Instructions to follow: Repeat the entries below exactly. Begin with the first line and end with the line that contains "master (R37). -/".

Exercise material:
-- ==== Sys2Proof/WellFormed.lean ====
section
/-! DEFINITION. Well-formed commands: what a command names is something the part has. -/

namespace Sys2Proof

/-- A page index of the register region (R14, 00_scope). -/
def inPages (page : Nat) : Bool := decide (page < 512)
/-- An offset within a page (R30). -/
def inPage (off : Nat) : Bool := decide (off < 0x10000)
/-- A fabric master (R37). -/
def isMaster (m : Nat) : Bool := decide (m < 45)
/-- A context of one of the two ports (R312). -/
def isCtx (c : Nat) : Bool := decide (c < 131072)
/-- A zone of a namespace (R54). -/
def isZone (z : Nat) : Bool := decide (z < 16777216)
/-- A HOST port (R293). -/
def isHostPort (p : Nat) : Bool := decide (p < 2)
/-- A function of a port (R298). -/
def isFn (f : Nat) : Bool := decide (f < 256)
/-- A queue identifier (R311). -/
def isQueue (q : Nat) : Bool := decide (q < 65536)
/-- A sled slot (R178). -/
def isSlot (n : Nat) : Bool := decide (n < 16)
/-- A die position (R191). -/
def isPos (p : Nat) : Bool := decide (p < 256)
/-- A block of a die (R133). -/
def isBlock (b : Nat) : Bool := decide (b < 2048)
/-- A TAG (R190). -/
def isTag (t : Nat) : Bool := decide (t < 65536)
/-- A lane of the peer link (R178). -/
def isLane (n : Nat) : Bool := decide (n < 4)
/-- A byte offset into a staging area, as MIRROR carries it (R243). -/
def isAreaOff (o : Nat) : Bool := decide (o < 16777216)
/-- A DRAM channel (R374). -/
def isChannel (c : Nat) : Bool := decide (c < 4)
/-- A subchannel (R374). -/
def isSubchannel (s : Nat) : Bool := decide (s < 2)
/-- A NOR bank (R432). -/
def isNorBank (b : Nat) : Bool := decide (b < 2)
/-- A slice (R344). -/
def isSlice (s : Nat) : Bool := decide (s < 4096)
/-- A port of the DRAM controller (R383). -/
def isReader (p : Nat) : Bool := decide (p < 8)
/-- A namespace key slot (R403). -/
def isKeySlot (s : Nat) : Bool := decide (s < 8192)

/-- A serial link of the part. -/
def Machine.LinkId.ok : Machine.LinkId → Bool
  | .port n => isSlot n
  | .lane n => isLane n

/-- A command names only what the part has. -/
def Instr.wf : Instr → Bool
  | .porNAssert => true
  | .porNRelease _ _ => true
  | .bootWatchdogExpiry => true
  | .bootOk master => isMaster master
  | .startupModeSelect => true
  | .startupRecovery _ => true
  | .recoveryCommitReset => true
  | .warmReset _ => true
  | .managerWarmReset _ master => isMaster master
  | .fabricAccessError _ _ master => isMaster master
  | .unservedPageAccess page off _ master => inPages page && inPage off && isMaster master
  | .registerWrite page off _ _ master => inPages page && inPage off && isMaster master
  | .expertKeyWrite page _ master => inPages page && isMaster master
  | .evtForceWrite page _ master => inPages page && isMaster master
  | .evtStatClear page _ _ master => inPages page && isMaster master
  | .fabErrCountRead master => isMaster master
  | .timeLoRead master => isMaster master
  | .timeLoad _ master => isMaster master
  | .epochCommit master => isMaster master
  | .epochApplyOnDrain page => inPages page
  | .tenancyEnable _ master => isMaster master
  | .tenancyDisable master => isMaster master
  | .creditPoolSplit => true
  | .layoutChange _ master => isMaster master
  | .sqTailDoorbell port fn q _ _ => isHostPort port && isFn fn && isQueue q
  | .cqHeadDoorbell port fn q _ => isHostPort port && isFn fn && isQueue q
  | .commandFetch port fn q _ => isHostPort port && isFn fn && isQueue q
  | .cqEntryPost ctx => isCtx ctx
  | .msixUnmask port fn _ => isHostPort port && isFn fn
  | .hostDmaComplete ctx _ _ => isCtx ctx
  | .dmaError ctx _ _ => isCtx ctx
  | .write ctx => isCtx ctx
  | .zoneAppend ctx => isCtx ctx
  | .writeZeroes ctx => isCtx ctx
  | .read ctx => isCtx ctx
  | .flush ctx => isCtx ctx
  | .stageCommand _ zone => isZone zone
  | .stripeGroupAllocate _ zone => isZone zone
  | .zoneActivation _ zone => isZone zone
  | .commitRecord _ zone => isZone zone
  | .zoneOpen ctx => isCtx ctx
  | .zoneClose ctx => isCtx ctx
  | .zoneFinish ctx => isCtx ctx
  | .zoneReset ctx => isCtx ctx
  | .zoneOffline ctx => isCtx ctx
  | .setZoneDescriptorExtension ctx => isCtx ctx
  | .zoneActionTakeEffect _ zone => isZone zone
  | .reportZones ctx => isCtx ctx
  | .extendedReportZones ctx => isCtx ctx
  | .createIoSq ctx => isCtx ctx
  | .createIoCq ctx => isCtx ctx
  | .deleteIoSq ctx => isCtx ctx
  | .deleteIoCq ctx => isCtx ctx
  | .identify ctx => isCtx ctx
  | .getLogPage ctx => isCtx ctx
  | .setFeatures ctx => isCtx ctx
  | .getFeatures ctx => isCtx ctx
  | .asyncEventRequest ctx => isCtx ctx
  | .abort ctx => isCtx ctx
  | .namespaceCreate ctx => isCtx ctx
  | .namespaceDelete ctx => isCtx ctx
  | .namespaceAttachment ctx => isCtx ctx
  | .virtualizationManagement ctx => isCtx ctx
  | .firmwareImageDownload ctx => isCtx ctx
  | .firmwareCommit ctx => isCtx ctx
  | .activationWithoutReset ctx => isCtx ctx
  | .activationSwap => true
  | .activationResume => true
  | .activationDrainTimeout => true
  | .sanitize ctx => isCtx ctx
  | .controllerDisable port fn => isHostPort port && isFn fn
  | .controllerEnable port fn _ _ _ _ => isHostPort port && isFn fn
  | .vfReady port fn => isHostPort port && isFn fn
  | .shutdownRequest port fn => isHostPort port && isFn fn
  | .functionLevelReset port fn => isHostPort port && isFn fn
  | .perstNAssert port => isHostPort port
  | .perstNRelease port => isHostPort port
  | .pcieLinkUp port _ _ => isHostPort port
  | .pcieLinkDown port => isHostPort port
  | .pcieLinkRetrain port _ master => isHostPort port && isMaster master
  | .apstTransition port fn => isHostPort port && isFn fn
  | .dmaErrInfoRead port master => isHostPort port && isMaster master
  | .dieDispatch sled pos => isSlot sled && isPos pos
  | .suspendResult sled tag _ => isSlot sled && isTag tag
  | .suspendHoldExpiry sled pos => isSlot sled && isPos pos
  | .resumeResult sled tag _ => isSlot sled && isTag tag
  | .suspendTimeout sled pos => isSlot sled && isPos pos
  | .statusTimeout sled pos => isSlot sled && isPos pos
  | .programTimeout sled tag => isSlot sled && isTag tag
  | .eraseTimeout sled tag => isSlot sled && isTag tag
  | .memberTimeout sled tag => isSlot sled && isTag tag
  | .hedgeStart _ => true
  | .forcedCreditGrant => true
  | .decodeEnd sled tag _ => isSlot sled && isTag tag
  | .softDecodeStart sled tag => isSlot sled && isTag tag
  | .prtyJobStart => true
  | .prtyJobEnd => true
  | .completionReceive sled tag _ _ _ _ => isSlot sled && isTag tag
  | .dataBurstReceive sled tag _ _ _ _ _ _ => isSlot sled && isTag tag
  | .readAheadIssue _ => true
  | .streamRateUpdate _ => true
  | .streamIdleExpiry _ => true
  | .trackerSampling => true
  | .trackerCheckpoint => true
  | .wearMigrationStart sled pos block => isSlot sled && isPos pos && isBlock block
  | .readDisturbMigration sled pos block => isSlot sled && isPos pos && isBlock block
  | .dieRetireWrite master _ => isMaster master
  | .dieRetirement sled pos => isSlot sled && isPos pos
  | .rawRead master => isMaster master
  | .slotInsertion slot _ => isSlot slot
  | .sledRemoval slot => isSlot slot
  | .powerWaitExpiry slot => isSlot slot
  | .trainTrialStart link => link.ok
  | .prbsPhaseEnd link => link.ok
  | .alignmentMarker link _ => link.ok
  | .lossOfSignal link => link.ok
  | .trainingWindowEnd link _ _ => link.ok
  | .trainReceive link _ _ => link.ok
  | .trialTimeout link => link.ok
  | .holdExpiry link => link.ok
  | .frameReceive link _ => link.ok
  | .frameTransmit link => link.ok
  | .replayTimeout link => link.ok
  | .creditReceive link _ => link.ok
  | .burstNakReceive sled tag _ _ => isSlot sled && isTag tag
  | .echoReceive link _ => link.ok
  | .linkTimeSync => true
  | .quiescedReceive slot => isSlot slot
  | .quiesceTimeout slot => isSlot slot
  | .linkResetReceive link => link.ok
  | .linkReset link _ => link.ok
  | .dieStatusPoll sled pos => isSlot sled && isPos pos
  | .managementTimeout link _ _ => link.ok
  | .capResponse link _ _ => link.ok
  | .adoptResponse slot _ _ => isSlot slot
  | .authResponse link _ _ _ _ => link.ok
  | .geomResponse slot _ _ _ _ => isSlot slot
  | .vtableResponse slot _ _ _ => isSlot slot
  | .releaseResponse slot _ _ => isSlot slot
  | .fenceResponse slot _ _ _ _ _ => isSlot slot
  | .portRetrain slot w => isSlot slot && isMaster w.master
  | .portQuiesce slot master => isSlot slot && isMaster master
  | .portRestore slot master => isSlot slot && isMaster master
  | .portEnableWrite slot master _ => isSlot slot && isMaster master
  | .sledReleaseWrite slot master => isSlot slot && isMaster master
  | .slotAttnSample slot _ => isSlot slot
  | .slotoffReceive lane _ slot => isLane lane && isSlot slot
  | .programSettleTimeout slot => isSlot slot
  | .slowWindowTick => true
  | .replaceStart slot master => isSlot slot && isMaster master
  | .replaceWaitExpiry => true
  | .rebuildRow => true
  | .heartbeatSend => true
  | .heartbeatReceive lane _ _ _ _ _ => isLane lane
  | .heartbeatTimeout => true
  | .holdoffReceive lane _ => isLane lane
  | .peerTimeReceive lane _ => isLane lane
  | .peerTimeSync => true
  | .mirrorReceive lane _ _ off _ _ _ => isLane lane && isAreaOff off
  | .rowevtReceive lane _ _ _ _ _ _ zone _ => isLane lane && isZone zone
  | .journalReceive lane _ _ _ => isLane lane
  | .peerAckReceive lane _ => isLane lane
  | .psnResend _ => true
  | .leaseRenew => true
  | .takeoverLeaseCheck => true
  | .forceTakeover master => isMaster master
  | .handoverStart _ master => isMaster master
  | .handoverSend => true
  | .handoverReceive lane _ => isLane lane
  | .pairReceive lane _ _ _ _ => isLane lane
  | .keysReceive lane _ _ _ _ => isLane lane
  | .pairGive master => isMaster master
  | .pairTake master => isMaster master
  | .unpair master => isMaster master
  | .pairCodeExpiry => true
  | .pfailAccept => true
  | .vaultSnapshotDone => true
  | .pfailNRise => true
  | .haltRelease => true
  | .holdupOkChange _ => true
  | .journalPageWrite _ => true
  | .checkpointStart _ => true
  | .checkpointEnd => true
  | .jseqLoRead master => isMaster master
  | .loadPeakRead master => isMaster master
  | .sliceCreate s master => isSlice s && isMaster master
  | .sliceReset s master => isSlice s && isMaster master
  | .sliceRemove s master => isSlice s && isMaster master
  | .sliceResize s master => isSlice s && isMaster master
  | .sliceDrainComplete s => isSlice s
  | .resizeShrinkComplete s => isSlice s
  | .sqBindWrite port fn q _ => isHostPort port && isFn fn && isQueue q
  | .tokenRefill => true
  | .negonHello port fn _ _ _ => isHostPort port && isFn fn
  | .negonInfo port fn _ _ _ => isHostPort port && isFn fn
  | .negonUser port fn _ _ _ => isHostPort port && isFn fn
  | .negonResize port fn _ _ _ => isHostPort port && isFn fn
  | .negonStats port fn _ _ _ => isHostPort port && isFn fn
  | .mailboxDownAck port fn _ _ => isHostPort port && isFn fn
  | .mailboxUpAck s master => isSlice s && isMaster master
  | .mailboxPost s master => isSlice s && isMaster master
  | .mailboxDownDeliver s => isSlice s
  | .dramRequest reader _ _ _ _ _ => isReader reader
  | .dramBurstRead ch sub _ => isChannel ch && isSubchannel sub
  | .refreshDue ch _ => isChannel ch
  | .mr4Poll ch _ => isChannel ch
  | .dqsOscMeasure ch sub _ _ => isChannel ch && isSubchannel sub
  | .retrainStep ch sub _ _ _ => isChannel ch && isSubchannel sub
  | .pageCloseTimeout ch _ => isChannel ch
  | .patrolScrub ch _ => isChannel ch
  | .rankRetirement ch => isChannel ch
  | .rankRetireWrite ch _ master => isChannel ch && isMaster master
  | .rankCopyStart ch => isChannel ch
  | .rankCopyDone ch _ => isChannel ch
  | .dramErrInfoRead ch master => isChannel ch && isMaster master
  | .latMaxRead ch master => isChannel ch && isMaster master
  | .pauseMaxRead ch master => isChannel ch && isMaster master
  | .slotGenerate master => isMaster master
  | .slotLoad master => isMaster master
  | .slotExport master => isMaster master
  | .slotZero master => isMaster master
  | .slotDrainComplete keySlot => isKeySlot keySlot
  | .sealKey master => isMaster master
  | .unsealKey master => isMaster master
  | .random master => isMaster master
  | .drbgReseed _ => true
  | .drbgHealthFail _ _ => true
  | .dgstJobSubmit _ master => isMaster master
  | .dgstJobSelect => true
  | .dgstPreempt _ => true
  | .dgstJobEnd => true
  | .dgstJobCancel _ master => isMaster master
  | .standaloneCompare _ master => isMaster master
  | .ctxKeyRenew master => isMaster master
  | .norProgram bank master => isNorBank bank && isMaster master
  | .norErase bank master => isNorBank bank && isMaster master
  | .norOpComplete bank _ => isNorBank bank
  | .bankFault _ master => isMaster master
  | .busyFaultAddrRead master => isMaster master
  | .otpProgram master _ => isMaster master
  | .keyRevoke _ master => isMaster master
  | .rollbackCommit _ master => isMaster master
  | .configRecordFlush => true
  | .configCompaction => true
  | .idleTimerExpiry => true
  | .prepareStepAnswer => true
  | .prepareStepTimeout => true
  | .voteWithdraw _ => true
  | .dormantCommit => true
  | .dormantWake => true
  | .wakeComplete => true
  | .powrWakeWrite _ master => isMaster master
  | .smbusAddressMatch _ => true
  | .padHoldRelease _ => true
  | .padHoldTimeout _ => true
  | .railSample _ => true
  | .referenceLoss _ => true
  | .pllLockLoss _ => true
  | .aonCalibration _ => true
  | .hourTick => true
  | .smbusPacketReceive _ _ _ _ => true
  | .smbusTimeout => true
  | .alertAck _ master => isMaster master
  | .sensorResult _ => true
  | .dormantSensorResult _ _ => true
  | .ladderStepLeave => true
  | .stopResume => true
  | .sledSensorPoll => true
  | .sensorResponse slot _ _ _ _ _ => isSlot slot
  | .fanUpdate _ => true
  | .fanFailure _ _ => true
  | .brokenClrWrite _ master => isMaster master
  | .eventOffer page _ _ _ _ => inPages page
  | .ringFreeze _ master => isMaster master
  | .freezeTimeout => true
  | .logPageWrite _ => true
  | .recordsLostReport => true
  | .auditStrobe => true
  | .auditNow _ master => isMaster master
  | .auditPassEnd _ _ => true
  | .ledgerAuditDisable _ master => isMaster master
  | .violLedgerRead master => isMaster master
  | .violTimeLoRead master => isMaster master
  | .peerEnableWrite _ master => isMaster master
  | .referenceAppears _ _ => true
  | .slotoffResponse lane _ _ => isLane lane
  | .quiescedWaitExpiry slot => isSlot slot
  | .pairResponse lane _ _ => isLane lane
  | .peerProbeReceive lane _ => isLane lane
  | .configurationWrite port _ => isHostPort port
  | .interruptCoalescingTimeout port fn q => isHostPort port && isFn fn && isQueue q
  | .atsInvalidateRequest port fn _ _ => isHostPort port && isFn fn

end Sys2Proof
end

Answer section:
-- ==== Sys2Proof/WellFormed.lean ====
section
/-! DEFINITION. Well-formed commands: what a command names is something the part has. -/

namespace Sys2Proof

/-- A page index of the register region (R14, 00_scope). -/
def inPages (page : Nat) : Bool := decide (page < 512)
/-- An offset within a page (R30). -/
def inPage (off : Nat) : Bool := decide (off < 0x10000)
/-- A fabric master (R37). -/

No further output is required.